Berkaitan dengan pengkajian nyeri, dapat penulis deskripsikan tentang penjelasan nyeri yang meliputi: nyeri berdasarkan durasi, skala, transmisi, sumber asal nyeri, dan penyebab nyeri. Secara lebih detail dapat penulis jelaskan dalam Risnanto (2014) sebagai berikut:
a)      Nyeri Akut
Tiba-tiba, durasi singkat, bersifat sementara Sifat nyeri jelas, besar kemungkinan hilang Area nyeri dapat diidentifikasi, rasa nyeri cepat hilang dan berkaitan dengan penyakit akut

b)      Nyeri kronis
Menetap/kontinu selama lebih dari enam bulan. Intensitas nyeri sukar untuk diturunkan, area nyeri tidak mudah diidentifikasi, rasa nyeri biasanya meningkat. Sifat kurang jelas, kecil kemungkinan untuk sembuh

c)      Nyeri berdasarkan skala Rentang Skala Nyeri (Skala Analog Visual)Menurut Graham R. B. (2006) dalam Risnanto (2014) :
1)      0 = Tidak ada nyeri
2)      1-3= Nyeri ringan
3)      4-6= Nyeri sedang
4)      7-9= Nyeri berat
5)      10= Nyeri tidak terkontrol
d)     Nyeri berdasarkan transmisi
1)      Nyeri menjalar
Terjadi pada bidang yang luas dan pada struktur yang terbentuk dari embrionik dermatom yangg sama
2)      Nyeri rujukan (reffered pain)
Nyeri yang bergerak dari suatu daerah ke daerah yang lain.
e)      Nyeri berdasarkan sumber/asal nyeri
Nyeri Superlisial Tajam, menusuk dan membakar

f)       Nyeri Dalam
Tajam, tumpul dan nyeri terasa terus menerus

g)      Nyeri Viseral
Tajam, tumpul, nyeri tonus dan dapat juga terjadi kejang

h)      Nyeri berdasarkan penyebab nyeri
1)      Termik (disebabkan oleh perbedaan suhu yang ekstrem)
2)      Kimia (disebabkan oleh bahan atau zat kimia)
3)      Mekanik (disebabkan oleh trauma tisik/ mekanik) Elektrik (disebabkan oleh aliran listrik)
4)      Psikogenik (nyeri yang tanpa diketahui adanya kelainan fisik, nyeri bersifat psikologis)
5)      Neurologik (disebabkan oleh adanya kerusakan pada jaringan syaraf)

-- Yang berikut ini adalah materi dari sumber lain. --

-- ==== Sys2Proof/Config.lean ====
section
/-! DEFINITION. What the configuration of a ZL18 fixes (the fields of the table of R198), the capacities of the
part (1.4), and the values the manual leaves open, as opaque constants. -/

namespace Sys2Proof

/-- One chemistry curve: nine knots (voltage in mV, fraction in per mille) and three cell voltages (R114). -/
structure Curve where
  inUse : Bool := false
  knots : List (Nat × Nat) := []
  cellMin : Nat := 0
  cellMax : Nat := 0
  endVoltage : Nat := 0
deriving DecidableEq, Repr, Inhabited

/-- The filter settings of one channel (R197). -/
structure ChannelSettings where
  invert : Bool := false
  enabled : Bool := false
  countA : Nat := 0
  countB : Nat := 0
deriving DecidableEq, Repr, Inhabited

/-- The configuration, field by field in the order of the table of R198. The default values are those of a part
that has taken no configuration yet; nothing reads them (log entry 2). -/
structure Settings where
  station : Nat := 0
  role : Role := .bay
  zone : Nat := 0
  periodCode : Nat := 0
  admissionMode : AdmissionMode := .opened
  allowList : List UniqueId := []
  defaultDestination : Option Nat := none
  alternateDestination : Option Nat := none
  quarantineDestination : Option Nat := none
  curves : Vector Curve 4 := Vector.replicate 4 {}
  iBay : Nat := 0
  stepCurrent : Nat := 0
  rampInterval : Nat := 0
  settleCount : Nat := 0
  settleTimeout : Nat := 0
  restTime : Nat := 0
  releaseLimit : Nat := 0
  releaseCellVoltage : Nat := 0
  zeroThreshold : Nat := 0
  maxPackEnergy : Nat := 0
  energyLimit : Nat := 0
  derateTemp : Int := 0
  stopTemp : Int := 0
  o2Good : Nat := 0
  o2Watch : Nat := 0
  o2Trip : Nat := 0
  disagreeLimit : Nat := 0
  purgeMax : Nat := 0
  grantHold : Nat := 0
  releaseDelay : Nat := 0
  suppressionOwned : Bool := false
  revert : Bool := false
  detectorKinds : Vector DetectorKind 4 := Vector.replicate 4 .absent
  thresholds : Vector Nat 4 := Vector.replicate 4 0
  channels : Sixteen ChannelSettings := Vector.replicate 16 {}
  divertSource : DivertSource := .alwaysFalse
  kindMasks : Sixteen Bool := Vector.replicate 16 false
  channelMasks : Sixteen Bool := Vector.replicate 16 false
deriving DecidableEq, Repr, Inhabited

/-- The fields of the configuration by name, in the table's order, for the failing field (R198, R202). -/
inductive ConfigField where
  | station | role | zone | periodCode | admissionMode | allowList
  | defaultDestination | alternateDestination | quarantineDestination
  | curve | iBay | stepCurrent | rampInterval | settleCount | settleTimeout | restTime
  | releaseLimit | releaseCellVoltage | zeroThreshold | maxPackEnergy | energyLimit
  | derateTemp | stopTemp | o2Good | o2Watch | o2Trip | disagreeLimit
  | purgeMax | grantHold | releaseDelay | suppressionOwned | revert
  | detectorKind | threshold | filterSettings | divertSource | kindMasks | channelMasks
deriving DecidableEq, Repr, Inhabited

/-- The factory identity of the part: implementation-defined, so a constant nothing can evaluate (log entry 6). -/
opaque Config.factoryId : UniqueId

/-- The figure READ ATMOSPHERE gives for the seconds left on a running purge timer before it is bounded by the
loaded time: no rule relates it to the commands, so it is free, drawn afresh at each reading (R148, log entry 7). -/
opaque Config.freePurgeSeconds : Nat → Nat

end Sys2Proof
end

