-- ==== Sys2Proof/Machine/StoreOps.lean ====
section
/-! DEFINITION. The Pack Store: records and reservations, its sums and the transfer permit (R58, R70, R74), marks and
history (R57), choosing and offering (R63 to R67), the grant test (R71), and what ends an exchange (R80, R81). -/

namespace Sys2Proof.Machine

open Sys2Proof

/-! ## Records -/

/-- The forbidding marks: DAMAGED, VOLTAGE, POLARITY (R61). -/
def marksForbid (m : Marks) : Bool := m.damaged || m.voltage || m.polarity

/-- Whether a record carries a mark: quarantined (R57). -/
def marksAny (m : Marks) : Bool :=
  m.damaged || m.voltage || m.polarity || m.stubborn || m.hot || m.isolation || m.untracked || m.disputed

/-- A history entry joins at the newest end; the list keeps the six newest (R57). -/
def addHistory (station : Nat) (o : HistoryOutcome) (p : PackData) : PackData :=
  let h := p.history ++ [{ station := station, outcome := o }]
  { p with history := h.drop (h.length - 6) }

/-- The residual a record counts for: its R, or its E_nom where R is absent (R59, R70). -/
def packEnergy (p : PackData) : Nat := p.residual.getD p.eNom

/-- The oldest record with a pack ID. -/
def findRecord (id : PackId) (s : State) : Option PackRecord := s.store.records.find? (fun r => decide (r.id = id))

/-- The oldest reservation with a pack ID. -/
def findReservation (id : PackId) (s : State) : Option Reservation :=
  s.store.reservations.find? (fun r => decide (r.packId = id))

/-- The number of records and reservations together (R58). -/
def entriesHeld (s : State) : Nat := s.store.records.length + s.store.reservations.length

/-- The free places: 8 less the records and reservations, and 0 below that (R58). -/
def freePlaces (s : State) : Nat := 8 - entriesHeld s

/-! ## Sums and the transfer permit -/

/-- The effective limit of the chamber (R70). -/
def effectiveLimit (s : State) : Nat :=
  match s.atm.state with
  | .inert => s.cfg.energyLimit
  | .watch => s.cfg.energyLimit / 2
  | _ => 0

/-- The sum of the residuals of the records (R70). -/
def heldSum (rs : List PackRecord) : Nat := (rs.map (fun r => packEnergy r.data)).sum

/-- The sum of the energy reserved (R70). -/
def reservedSum (rs : List Reservation) : Nat := (rs.map (fun r => r.energy)).sum

/-- The conditions of the transfer permit: a record IN TRANSIT, no ALARM level, no CLASHED (R74). -/
def permitHolds (s : State) : Bool :=
  s.store.records.any (fun r => decide (r.state = .inTransit)) && !isAlarm s.zone.level
    && decide (s.link.state = .active)

/-- A quantity that is kept at a CHAMBER, and 0 at the other roles. -/
def atChamber (role : Role) (n : Nat) : Nat :=
  match role with
  | .chamber => n
  | .bay => 0
  | .pass => 0

/-- The Pack Store's sums, allowance and permit formed afresh; at a role other than CHAMBER the sums and the
allowance stay 0 (R70, R74). -/
def refreshStore (s : State) : State :=
  s.withStore { s.store with
    permit := permitHolds s
    heldEnergy := atChamber s.cfg.role (heldSum s.store.records)
    reservedEnergy := atChamber s.cfg.role (reservedSum s.store.reservations)
    allowance := atChamber s.cfg.role
      (effectiveLimit s - heldSum s.store.records - reservedSum s.store.reservations) }

/-- The records are replaced, and what follows from them is formed afresh. -/
def putRecords (rs : List PackRecord) (s : State) : State := refreshStore (s.withStore { s.store with records := rs })

/-- The reservations are replaced, and what follows from them is formed afresh. -/
def putReservations (rs : List Reservation) (s : State) : State :=
  refreshStore (s.withStore { s.store with reservations := rs })

/-- The record with a pack ID changes. -/
def updateRecord (id : PackId) (f : PackRecord → PackRecord) (s : State) : State :=
  putRecords (s.store.records.map (fun r => if r.id = id then f r else r)) s

/-- A record joins the end of the store (R58). -/
def joinRecord (r : PackRecord) (s : State) : State := putRecords (s.store.records ++ [r]) s

/-- The oldest record with a pack ID leaves the store. -/
def dropRecord (id : PackId) (s : State) : State :=
  putRecords (s.store.records.eraseP (fun r => decide (r.id = id))) s

/-- The reservation of a sending station, pack ID and offer number leaves the store; its timer stops with it. -/
def dropReservation (v : Reservation) (s : State) : State :=
  putReservations (s.store.reservations.eraseP (fun r =>
    decide (r.station = v.station ∧ r.packId = v.packId ∧ r.offerNumber = v.offerNumber))) s

/-- The handoff note is replaced (R85). -/
def handoffNote (id : PackId) (station : Nat) (o : HandoffOutcome) (s : State) : State :=
  s.withStore { s.store with note := some { packId := id, station := station, outcome := o } }

/-- One unmatched frame is counted (R85). -/
def countUnmatched (s : State) : State := s.withStore { s.store with unmatched := satSucc 65535 s.store.unmatched }

/-- A record in another state, its offer and transit timers stopped; its send count stands (DESIGN CHOICE, log entry 47). -/
def PackRecord.into (st : RecordState) (r : PackRecord) : PackRecord :=
  { r with state := st, offerTimer := none, transitTimer := none }

/-- A record comes to HELD; at a BAY it becomes READY at once where a forbidding mark stands, which raises
RECORD READY (R61). -/
def holdRecord (id : PackId) (s : State) : State :=
  match findRecord id s with
  | none => s
  | some r =>
    if s.cfg.role = .bay ∧ marksForbid r.data.marks = true then
      raise .recordReady (updateRecord id (fun r => r.into .ready) s)
    else updateRecord id (fun r => r.into .held) s

/-! ## Handoff frames -/

/-- The head of a handoff frame of this station. -/
def headTo (s : State) (destination : Nat) (id : PackId) (offerNumber : Nat) : HandoffHead :=
  { station := s.cfg.station, destination := destination, packId := id, offerNumber := offerNumber }

/-- A CANCEL is placed. -/
def placeCancel (destination : Nat) (id : PackId) (offerNumber : Nat) (reason : CancelReason) (s : State) : State :=
  placeHandoff (.cancel { head := headTo s destination id offerNumber, reason := reason }) s

/-- A GRANT for a reservation is placed (R69). -/
def placeGrant (v : Reservation) (s : State) : State :=
  placeHandoff (.grant { head := headTo s v.station v.packId v.offerNumber, reservation := v.number }) s

/-- A TAKEN is placed. -/
def placeTaken (destination : Nat) (id : PackId) (offerNumber : Nat) (late : Bool) (s : State) : State :=
  placeHandoff (.taken { head := headTo s destination id offerNumber, late := late }) s

/-- The OFFER of a record as its fields stand (R65). -/
def placeOffer (r : PackRecord) (s : State) : State :=
  placeHandoff (.offer { head := headTo s (r.destination.getD 0) r.id (r.offerNumber.getD 0), pack := r.data }) s

/-! ## Choosing and offering -/

/-- The destination of a record (R64): the quarantine destination of a quarantined record, else the alternate one
while DIVERT is SET, else the default one. -/
def destinationOf (divert : Bool) (s : State) (r : PackRecord) : Option Nat :=
  if marksAny r.data.marks then s.cfg.quarantineDestination
  else if divert then s.cfg.alternateDestination
  else s.cfg.defaultDestination

/-- Whether a destination is available: ADMITTED, IN STEP, one effective free place or more (R64). -/
def available (s : State) (n : Nat) : Bool :=
  (s.peer n).followed && decide (1 ≤ (s.peer n).effectiveFree)

/-- A station's refusal streak rises by 1 and its quiet count starts afresh (R67). -/
def raiseStreak (n : Nat) (s : State) : State :=
  let s1 := s.setPeer n { s.peer n with streak := satSucc 255 (s.peer n).streak }
  s1.withStore { s1.store with quiet := set1 s1.store.quiet n 0 }

/-- A station's refusal streak returns to 0 (R67). -/
def clearStreak (n : Nat) (s : State) : State := s.setPeer n { s.peer n with streak := 0 }

/-- The first send of an offer (R65). The timer holds its 4 P. -/
def firstSend (r : PackRecord) (destination : Nat) (s : State) : State :=
  let r' := { r with
    state := .offered
    offerNumber := some s.store.nextOffer
    destination := some destination
    offerTimer := some 4
    sendCount := 1 }
  let s1 := updateRecord r.id (fun _ => r') s
  placeOffer r' (s1.withStore { s1.store with nextOffer := (s1.store.nextOffer + 1) % 256 })

/-- The examination for an offer at a period timer expiry (R63): the oldest READY record is offered unless one of
the listed cases holds. -/
def examineOffer (divert : Bool) (s : State) : State :=
  match s.store.records.find? (fun r => decide (r.state = .ready)) with
  | none => s
  | some r =>
    if s.store.records.any (fun r => decide (r.state = .offered ∨ r.state = .inTransit)) = true
        ∨ s.zone.level ≠ .normal ∨ s.link.state = .clashed ∨ r.backOff.isSome = true then s
    else
      match destinationOf divert s r with
      | none => s
      | some n => if available s n then firstSend r n s else s

/-! ## The receiver's answer -/

/-- The record of an OFFER with its two clamps (R69, R126). -/
def clampPack (p : PackData) : PackData :=
  { p with residual := p.residual.map (fun r => min r p.eNom), eDecl := p.eDecl.map (fun e => min e p.eNom) }

/-- The grant test of a CHAMBER for a clamped record: the reason of the first part that fails (R71). -/
def grantTest (p : PackData) (s : State) : Option RefusalReason :=
  if marksAny p.marks then some .quarantine
  else if s.atm.state ≠ .inert ∧ s.atm.state ≠ .watch then some .atmosphere
  else if effectiveLimit s < packEnergy p + heldSum s.store.records + reservedSum s.store.reservations then some .budget
  else none

/-- A reservation is created for a clamped record, its GRANT placed and its timer started (R59, R69). -/
def createReservation (h : HandoffHead) (p : PackData) (s : State) : State :=
  let v : Reservation :=
    { station := h.station, packId := h.packId, offerNumber := h.offerNumber, number := s.store.nextReservation,
      pack := p, energy := if s.cfg.role = .chamber then packEnergy p else 0, holdTimer := some s.cfg.grantHold }
  let s1 := putReservations (s.store.reservations ++ [v]) s
  let s2 := s1.withStore { s1.store with nextReservation := (s1.store.nextReservation + 1) % 256 }
  handoffNote h.packId h.station .granted (placeGrant v s2)

/-! ## What ends an exchange -/

/-- Whether a record is in an exchange with a station. -/
def PackRecord.exchangesWith (n : Nat) (r : PackRecord) : Bool :=
  decide ((r.state = .offered ∨ r.state = .inTransit) ∧ r.destination = some n)

/-- Every exchange with a station is ended (R81): reservations from it leave, records OFFERED to it become READY and
records IN TRANSIT to it ADRIFT, and a CANCEL PEER RESTART is placed for each. The CANCELs join the queue for the
reservations first, then for the records, each in the order of the store (DESIGN CHOICE, log entry 48). -/
def endExchanges (n : Nat) (s : State) : State :=
  let gone := s.store.reservations.filter (fun v => decide (v.station = n))
  let s1 := putReservations (s.store.reservations.filter (fun v => decide (v.station ≠ n))) s
  let s2 := gone.foldl (fun s v => placeCancel n v.packId v.offerNumber .peerRestart s) s1
  let hit := s2.store.records.filter (fun r => r.exchangesWith n)
  let s3 := putRecords (s2.store.records.map (fun r =>
    if r.exchangesWith n then r.into (if r.state = .inTransit then .adrift else .ready) else r)) s2
  hit.foldl (fun s r =>
    placeCancel n r.id (r.offerNumber.getD 0) .peerRestart
      (if r.state = .inTransit then raise .adrift s else s)) s3

/-- A rise of the own level to an ALARM level, as sender and as receiver (R80): records OFFERED become READY and
records IN TRANSIT HALTED with a CANCEL ABORT each; each reservation leaves with a CANCEL ALARM. The CANCELs join the
queue for the records first, then for the reservations, each in the order of the store (DESIGN CHOICE, log entry 48). -/
def zoneAlarmCancel (s : State) : State :=
  let hit := s.store.records.filter (fun r => decide (r.state = .offered ∨ r.state = .inTransit))
  let s1 := putRecords (s.store.records.map (fun r =>
    if r.state = .offered then r.into .ready else if r.state = .inTransit then r.into .halted else r)) s
  let s2 := hit.foldl (fun s r =>
    placeCancel (r.destination.getD 0) r.id (r.offerNumber.getD 0) .abort s) s1
  let gone := s2.store.reservations
  gone.foldl (fun s v => placeCancel v.station v.packId v.offerNumber .alarm s) (putReservations [] s2)

end Sys2Proof.Machine
end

i)        Pengkajian Nyeri
P-Titik nyeri berasal.
Pada bagian mana nyeri mulai terasa? (Tunjuk dengan jari telunjuk).
Kapan rasa nyeri mulai terasa?
Apa yang Anda kerjakan pada saat rasa nyeri mulai terasa?
Apakah rasa nyeri menyebar?
A-Faktor-faktor yang memengaruhi
Apakah yang dapat membuat rasa nyeri menjadi berkurang?
Apakah yang membuat nyeri semakin terasa nyeri?
Apakah nyeri yang serupa pernah terjadi sebelumnya? Bila ya, apa yang terjadi?
Apakah Anda minum obat-obatan penghilang rasa nyeri?
Apakah Anda merasa cemas saat merasa nyeri?
I-Intensitas
Bagaimana dengan skala rasa nyeri yang Anda rasakan, dengan menggunakan skala satu sampai lima, dengan satu untuk rasa nyeri tidak nyaman ringan dan lima untuk rasa nyeri yang tidak dapat ditoleransi?
N-Sifat dari rasa nyeri
Gambaran rasa nyeri: tidak nyaman, distres, rasa terbakar, tegang, patah, dan kram.

2)      Deformitas/ Imobilitas
Deformitas atau kelainan bentuk menimbulkan suatu keluhan yang menyebabkan klien meminta pertolongan layanan kesehatan. Perawat perlu menanyakan beberapa lama keluhan dirasakan, ke mana klien pernah meminta pertolongan sebelum ke rumah sakit(Muttaqin: 2008).
Menurut Risnanto (2014) Tanyakan kapan terjadinya, apakah tiba tiba atau bertahap apakah menimbulkan keterbatasan gerak. Apakah semakin memburuk dengan aktivitas, apakah dengan posisi tertentu makin memburuk dengan aktivitas sehari hari klien. Apakah klien menggunakan alat bantu misal kruk.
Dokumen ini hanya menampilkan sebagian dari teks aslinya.